■ **Records shown**

/-- After a job is replaced by another of its core, that core runs the new one where it ran any. -/
theorem running_setRun_same (s : State) (r : Run) :
    (s.setRun r).running r.job.die r.job.core = (s.running r.job.die r.job.core).map fun _ => r := by
  simp only [State.running, State.setRun, List.find?_map]
  have hp : ((fun x : Run => x.job.die == r.job.die && x.job.core == r.job.core) ∘ fun x : Run =>
      if (x.job.die == r.job.die && x.job.core == r.job.core) = true then r else x) =
      fun x : Run => x.job.die == r.job.die && x.job.core == r.job.core := by
    funext x
    simp only [Function.comp]
    split <;> simp_all
  rw [hp]
  cases hf : s.lpa.runs.find? fun x : Run => x.job.die == r.job.die && x.job.core == r.job.core with
  | none => rfl
  | some x => rw [Option.map_some, if_pos (List.find?_some hf)]; rfl

/-- Another core runs what it ran. -/
theorem running_setRun_other (s : State) (r : Run) (h : ¬ (die = r.job.die ∧ core = r.job.core)) :
    (s.setRun r).running die core = s.running die core := by
  simp only [State.running, State.setRun, List.find?_map]
  have hp : ((fun x : Run => x.job.die == die && x.job.core == core) ∘ fun x : Run =>
      if (x.job.die == r.job.die && x.job.core == r.job.core) = true then r else x) =
      fun x : Run => x.job.die == die && x.job.core == core := by
    funext x
    simp only [Function.comp]
    split
    case isTrue hx => simp only [Bool.and_eq_true, beq_iff_eq] at hx; simp [hx]
    case isFalse => rfl
  rw [hp]
  cases hf : s.lpa.runs.find? fun x : Run => x.job.die == die && x.job.core == core with
  | none => rfl
  | some x =>
    have hx := List.find?_some hf
    simp only [Bool.and_eq_true, beq_iff_eq] at hx
    rw [Option.map_some, if_neg (by simpa [hx] using h)]

/-- The state without the job of a core. -/
def State.freeCore (s : State) (die core : Nat) : State :=
  { s with lpa := { s.lpa with runs := s.lpa.runs.filter fun x => !(x.job.die == die && x.job.core == core) } }

theorem running_freeCore_same (s : State) (die core : Nat) : (s.freeCore die core).running die core = none := by
  refine List.find?_eq_none.mpr fun x hx => ?_
  simpa only [Bool.not_eq_true', Bool.not_eq_true] using (List.mem_filter.mp hx).2

theorem running_freeCore_other (s : State) {d c : Nat} (h : ¬ (d = die ∧ c = core)) :
    (s.freeCore die core).running d c = s.running d c := by
  simp only [State.running, State.freeCore, List.find?_filter]
  refine congrArg (List.find? · s.lpa.runs) (funext fun x => ?_)
  by_cases hx : x.job.die = d ∧ x.job.core = c
  · have : (d == die && c == core) = false := by simpa only [Bool.and_eq_false_iff, beq_eq_false_iff_ne, ne_eq, not_and_or] using h
    simp [hx, this]
  · have : (x.job.die == d && x.job.core == c) = false := by simpa using hx
    simp [this]

end

end Sys2Proof.Machine
end

section
/-! SUPPORT. An instruction of the LIS on the core it names (R244, R253): what it does before its own effect. -/
namespace Sys2Proof.Machine

/-- The job after its instruction's cycles, at the next instruction. -/
def Run.next (r : Run) (n : Nat) : Run := { r with pc := r.pc + 1, cycles := r.cycles + n }

section
variable {s : State} {a : LisAt} {r : Run} {w word cut : Nat}

/-- On a core with nothing to run an instruction does nothing. -/
theorem lis_idle (h : s.running a.die a.core = none) (word cut : Nat) (f : State → Run → State) : s.lis a word cut f = s := by
  rw [State.lis, h]

/-- An instruction that its job has come to counts its cycles, and then acts where its guard lets it; else its job only goes on. -/
theorem lis_runs (h : LisReady s a r w) (hw : w / 2 ^ cut = word / 2 ^ cut) (f : State → Run → State) :
    ∃ u, CountFrame (coreKey a.die a.core) s u ∧ s.lis a word cut f =
      if (r.pred a.pg != a.pn) = true then f u (r.next (lisCycles (opOf w))) else u.setRun (r.next (lisCycles (opOf w))) := by
  obtain ⟨hrun, addr, hfetch⟩ := h
  rw [State.lis, hrun]
  dsimp only
  rw [hfetch]
  dsimp only
  rw [if_neg (not_not.mpr hw)]
  have h1 := (countFrame_refl (coreKey a.die a.core) s).pmcAdd evInstr (some r.job.cls) 1 true
  have h2 := CountFrame.ite (p := (r.pred a.pg != a.pn) = true) (h1.pmcAdd evActed (some r.job.cls) 1 true) h1
  have h3 (ev n off : _) := (h2.pmcSlot ev r.job.cls n true).pmcEvent 0 r.job w addr off false n
  have h4 (ev n off : _) := CountFrame.ite (p := opOf w = 0x28 ∨ opOf w = 0x29)
    (((h3 ev n off).pmcAdd evImgRead (some r.job.cls) 1 true).pmcEvent 1 r.job w addr off false n) (h3 ev n off)
  exact ⟨_, h4 _ _ _, rfl⟩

■ **Task to complete**
From the material above, retype precisely the lines between the line holding "case isFalse => rfl" and the line holding "of a core. -/", inclusive, and nothing beyond them.

■ **Exercise answer**
    case isFalse => rfl
  rw [hp]
  cases hf : s.lpa.runs.find? fun x : Run => x.job.die == die && x.job.core == core with
  | none => rfl
  | some x =>
    have hx := List.find?_some hf
    simp only [Bool.and_eq_true, beq_iff_eq] at hx
    rw [Option.map_some, if_neg (by simpa [hx] using h)]

/-- The state without the job of a core. -/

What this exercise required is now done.